Comment le débat devrait-il être posé pour sortir cette confusion ? Quelles problématiques devraient être posées différemment ?

Jacques Barou :Il faudrait d'abord s'intéresser à ce qui motive la délinquance des étrangers, notamment leur situation de pauvreté et d'illégalité. Ce n'est pas le fait qu'ils soient étrangers ou immigrés qui les poussent à commettre des délits mais une situation sociale de manque de biens essentiels. Des populations françaises placées dans la même situation vont réagir de manière semblable.

Franck-Philippe Georgin : Il faut chercher à le dépassionner en évitant de détourner le regard ou d’en faire un objet idéologique. Mettre un voile sur les réalités constatées par de nombreux concitoyens donnerait le sentiment que l’on cherche à nier des évidences.

En vérité, il faut surtout repenser nos outils policiers et judiciaires pour faire face à cette évolution inédite de la délinquance des étrangers. Sommes-nous bien armés face à cette nouvelle criminalité transfrontalière ? Savons-nous sanctionner suffisamment rapidement et sévèrement ce que nous appelons des réitérants, c'est à dire des personnes jugées pour des faits différents de ceux pour lesquels elles ont déjà été condamnées ? Avons-nous les bonnes réponses face à la délinquance des mineurs en croissance continue ? Ce sont ces questions qui importent.

A côté de quelles logiques passe-t-on quand on se contente de relever les coïncidences géographiques entre les cartes de l'immigration et de la délinquance ? Quels liens de causalité ignore-t-on ?

Jacques Barou : Lorsqu'on se focalise sur les coïncidences géographiques, le risque est d'ignorer toute la situation sociale des gens. Il faut tenir compte de la situation matérielle des quartiers touchés par la délinquance : taux de chômage, situation familiale difficile. On constate qu'il y a plus de délinquance juvénile dans  les familles monoparentales car la mère, qui est toute seule, n'arrive pas à faire face. 

Quel rôle jouent les facteurs économiques, sociaux et culturels dans la délinquance ? Comment ces facteurs s'articulent-ils avec les statuts d'étranger ou d'immigré ? Quels raccourcis viennent à cet égard polluer le débat et a contrario quels tabous empêchent de trouver les solutions adéquates ?

Jacques Barou : Il ne faut pas ignorer la condition d'immigré de certains délinquants, mais il faut la croiser avec la situation sociale et familiale que ces personnes connaissent. Certains facteurs culturels peuvent être tabous. Je pense qu'il n'y a pas de culture qui encourage la délinquance.
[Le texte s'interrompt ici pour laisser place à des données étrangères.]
theorem startExchange_inv {s : State} {j : Job} (h : s.Inv) (hf : s.engine = none) (hj : s.availableJob? = some j) :
    (startExchange j s).Inv := by
  have hc := availableJob?_cases hj
  have hstate : s.link.state = .starting ∨ s.link.state = .running := by
    rcases hc with ⟨_, _, x⟩ | ⟨_, _, x, _⟩ | ⟨x, _⟩
    · exact x
    · exact Or.inl x
    · exact Or.inr x
  have hdp : ∀ n, (s.station n).disablePending = false := by
    intro n
    by_contra hx
    have := h.disablePending n (by simpa using hx)
    unfold State.inFlightWith at this
    rw [hf] at this
    cases this
  have hactive : ∀ i, (s.slot i).state ≠ .active := by
    intro i hx
    have := (h.service.2 i).mp hx
    unfold State.requestInFlight at this
    rw [hf] at this
    exact this
  have hlink : ∀ u : State, u.link = s.link → u.sched.discovery = s.sched.discovery → u.sched.roundList = s.sched.roundList →
      u.sched.roundTimer = s.sched.roundTimer → u.linkOk := by
    intro u e1 e2 e3 e4
    have := h.link
    unfold State.linkOk at *
    rw [e1, e2, e3, e4]
    rcases hstate with x | x <;> rw [x] at this ⊢ <;> exact this
  have hburst : ∀ u : State, u.link = s.link → u.sched.burstCounter = burstAfter s.link.config s.sched.burstCounter j → u.burstOk := by
    intro u e1 e2 hx
    rw [e1, e2]
    rw [e1] at hx
    exact burstAfter_le j (h.burst hx)
  by_cases hreq : ∃ i k n g, j = .request i k n g
  · obtain ⟨i, k, n, g, hjr⟩ := hreq
    subst hjr
    obtain ⟨hq, hi, ha, hv⟩ : (s.slot i).state = .queued ∧ i ∈ s.service ∧ (s.slot i).station = address n ∧ (s.station n).served = true := by
      rcases hc with ⟨x, _⟩ | ⟨_, x, _⟩ | ⟨_, ⟨_, x, _⟩ | ⟨_, x, _⟩ | ⟨x, _, _, y⟩ | ⟨i', n', x, y1, y2, y3, y4⟩⟩
      · cases x
      · cases x
      · cases x
      · cases x
      · unfold RoundItem.job at y; split at y <;> cases y
      · injection x with x1 x2 x3; subst x1; subst x3; exact ⟨y1, y2, y3, y4⟩
    have hrun : s.link.state = .running := by
      rcases hc with ⟨x, _⟩ | ⟨_, x, _⟩ | ⟨x, _⟩
      · cases x
      · cases x
      · exact x
    have hin : (s.slot i).inService = true := by simp [Slot.inService, hq]
    have hb : (s.slot i).backoff = none := by
      have := h.service.1.2.2 i
      rw [hq] at this
      simpa using this
    have hsl : ∀ m, (startExchange (.request i k n g) s).slot m = if i = m then { s.slot i with state := .active } else s.slot m :=
      fun m => setSlot_slot s i m _
    refine ⟨h.stations, fun m hm => ?_, hlink _ rfl rfl rfl rfl, hburst _ rfl rfl, ⟨hv, ?_, ?_⟩,
      ⟨?_, fun m => ?_⟩, ⟨fun m hm => ?_, fun hx => ?_⟩, h.queue, h.config, h.lists, h.clocks⟩
    · have : (s.station m).disablePending = true := hm
      rw [hdp m] at this; cases this
    · rw [hsl, if_pos rfl]
    · show s.link.state ≠ .starting
      rw [hrun]; simp
    · have := setSlot_serviceListOk (i := i) (x := { s.slot i with state := .active }) h.service.1
        (by rw [hin]; rfl) (by simp [hb])
      exact this
    · rw [hsl]
      show _ ↔ (i = m ∧ ((startExchange (.request i k n g) s).slot m).station = address n)
      rw [hsl]
      split
      · rename_i e; subst e; simp [ha]
      · rename_i e; simp [e, hactive m]
    · rw [hsl] at hm ⊢
      split at hm
      · rename_i e; subst e; simp only [if_true]; exact ⟨n, ha, hv⟩
      · rename_i e; rw [if_neg e]; exact h.law.1 m hm
    · have : s.link.state = .stopped := hx
      rw [hrun] at this; cases this
  · have hact : activateSlot j s = s := by
      unfold activateSlot
      split
      · exact absurd ⟨_, _, _, _, rfl⟩ hreq
      all_goals rfl
    have he : startExchange j s = (s.setEngine (some { job := j, frame := s.buildFrame j, startedAt := s.clock, phase := .transmitting 0 })).setSched
        { s.sched with burstCounter := burstAfter s.link.config s.sched.burstCounter j } := by
      unfold startExchange
      rw [hact]
      rfl
    rw [he]
    refine ⟨h.stations, fun m hm => ?_, hlink _ rfl rfl rfl rfl, hburst _ rfl rfl, ?_,
      ⟨h.service.1, fun m => ?_⟩, ⟨h.law.1, h.law.2⟩, h.queue, h.config, h.lists, h.clocks⟩
    · have : (s.station m).disablePending = true := hm
      rw [hdp m] at this; cases this
    · have hl := h.link
      rcases hc with ⟨rfl, x, _⟩ | ⟨n, rfl, x, y⟩ | ⟨x, ⟨n, rfl, y⟩ | ⟨n, rfl, y⟩ | ⟨it, rest, y, rfl⟩ | ⟨i', n', x, _⟩⟩
      · exact ⟨trivial, x⟩
      · refine ⟨?_, y⟩
        have := h.lists.2.2.2 n (List.mem_of_mem_head? y)
        exact this
      · refine ⟨y, ?_⟩
        show s.link.state ≠ .starting
        rw [x]; simp
      · refine ⟨y, ?_⟩
        show s.link.state ≠ .starting
        rw [x]; simp
      · have hag := h.lists.2.1 it (by rw [y]; simp)
        obtain ⟨n, k⟩ := it
        unfold State.itemAgrees at hag
        have hh : s.sched.roundList.head? = some ⟨n, k⟩ := by rw [y]; rfl
        cases k <;> exact ⟨hag, hh⟩
      · exact absurd ⟨_, _, _, _, x⟩ hreq
    · have := h.service.2 m
      constructor
      · intro x; exact absurd x (hactive m)
      · intro x
        unfold State.requestInFlight at x
        simp only [setSched_engine, setEngine_engine] at x
        split at x
        · exact absurd ⟨_, _, _, _, rfl⟩ hreq
        all_goals exact x.elim

theorem schedulerChooses_inv {s : State} (h : s.Inv) : (schedulerChooses s).Inv := by
  unfold schedulerChooses
  split
  · rename_i hf
    unfold State.lineFree at hf
    simp at hf
    split
    · rename_i j hj; exact startExchange_inv h hf.1 hj
    · exact h
  · exact h

end Sys2Proof.Machine
end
En revanche, la culture c'est aussi l'organisation de la famille avec dans certaines communautés des familles étendues où la famille ne s'arrête pas au couple parents/enfants mais englobe également les collatéraux : grands-parents, oncles, tantes et même voisins. La transition entre cet univers familial où l'on compte sur la solidarité de plusieurs adultes et un univers familial moins étendu où la mère se retrouve parfois seule face à l'enfant est compliquée. Les familles immigrées, notamment les familles monoparentales, n'ont pas toujours le réflexe culturel et l'autorité nécessaire pour faire face aux problèmes que posent un grand nombre d'enfants.

Franck-Philippe Georgin : L’enjeu de l’analyse d’Hugues Lagrange, dans le Déni des cultures, est de comprendre pourquoi, à milieu social comparable, on trouvera en moyenne plus d’auteurs de délits parmi les garçons issus des familles du Sahel que dans les familles venues, par exemple, du golfe de Guinée. Selon lui, tous les groupes sociaux ne semblent pas payer le même tribut à la délinquance, ni tous les groupes culturels. Il rappelle que l’immigration est avant tout le déplacement de populations qui ont leurs traditions et leurs cultures, dans un autre système culturel. Le problème tiendrait donc aussi aux conditions d’accueil ou d’insertion dans la société française.

D’autres avancent des facteurs plutôt économiques. L’étude de l’ONDRP avance l’hypothèse de vol de subsistance pour les populations s’installant en France sans. C’est ainsi qu’il expliquerait l’augmentation, à partir de 2011, de la part des Tunisiens au sein des mis en cause pour vols, suite aux Printemps arabes

Dans la réalité, ce sont les facteurs ordinaires de la délinquance qui expliquent tout aussi bien la délinquance des nationaux que celle des étrangers. Le basculement vers la délinquance s’explique généralement par une conjonction de plusieurs facteurs : problèmes familiaux, échec scolaire, habitat dans un quartier où il existe déjà une activité délinquante…

La hausse de la part des étrangers impliqués s'explique en partie par la mise en cause de Roumains qui sont en forte proportion impliqués dans des vols sans violence, comme les ressortissants originaires d'Europe balkanique. La part des Géorgiens impliqués dans les vols à l'étalage ou par effraction est aussi en augmentation. Quels facteurs permettent d'expliquer la progression de la délinquance des ressortissants d'Europe de l'Est ?

Jacques Barou : Il y a deux types de délinquance de la part de personnes originaires d'Europe de l'Est. Une délinquance organisée de la part de gens qui ont connu une situation de guerre et qui passent facilement à l'acte, parfois avec violence. Il y a également une autre délinquance de moindre envergure (petits larcins, vols à l'étalage) de la part de personnes qui étaient dans une situation marginale dans leur propre pays d'origine et qui vivaient déjà d'expédients. On constate un transfert de leur activité délinquante dans les pays de l'Ouest.

Franck-Philippe Georgin : D’après l’étude de l’ONDRP, certaines nationalités sont davantage représentées que les autres. En regroupant les personnes de nationalité roumaine avec celles originaires des pays des Balkans, l'observatoire souligne qu'elles représentent 9,5 % des personnes mises en cause pour vols, plus de deux fois plus qu'en 2008 (4,2 %). L’ONDRP indique que la part des Géorgiens impliqués dans les vols à l'étalage ou par effraction est aussi en augmentation. Elle a été multipliée par quatre entre 2008 et 2012.

C’est une évolution notable que tente d’analyser le dernier rapport 2012-2013 du Service d'information, de renseignement et d'analyse stratégique sur la criminalité organisée (Sirasco) de la police judiciaire.

Le SIRASCO explique que "ces ressortissants sont exemptés de visa pour l'espace Schengen". Or, "ces pays constituent l'itinéraire qu'empruntent les trafiquants et les importantes diasporas implantées en Europe fournissent un appui logistique aux organisations criminelles". Par ailleurs et de façon plus conjoncturelle, des lois d'amnistie adoptées en Géorgie en 2005 et 2013 pour les voleurs non reconnus comme mafieux en échange de leur départ du territoire auraient entraîné un déploiement massif de criminels en Europe.

Cela pose donc la question du contrôle des frontières extérieures de l’Union européenne, du fonctionnement de la zone Schengen, et enfin du rôle de la coopération policière et judiciaires internationale à l’égard de ces pays.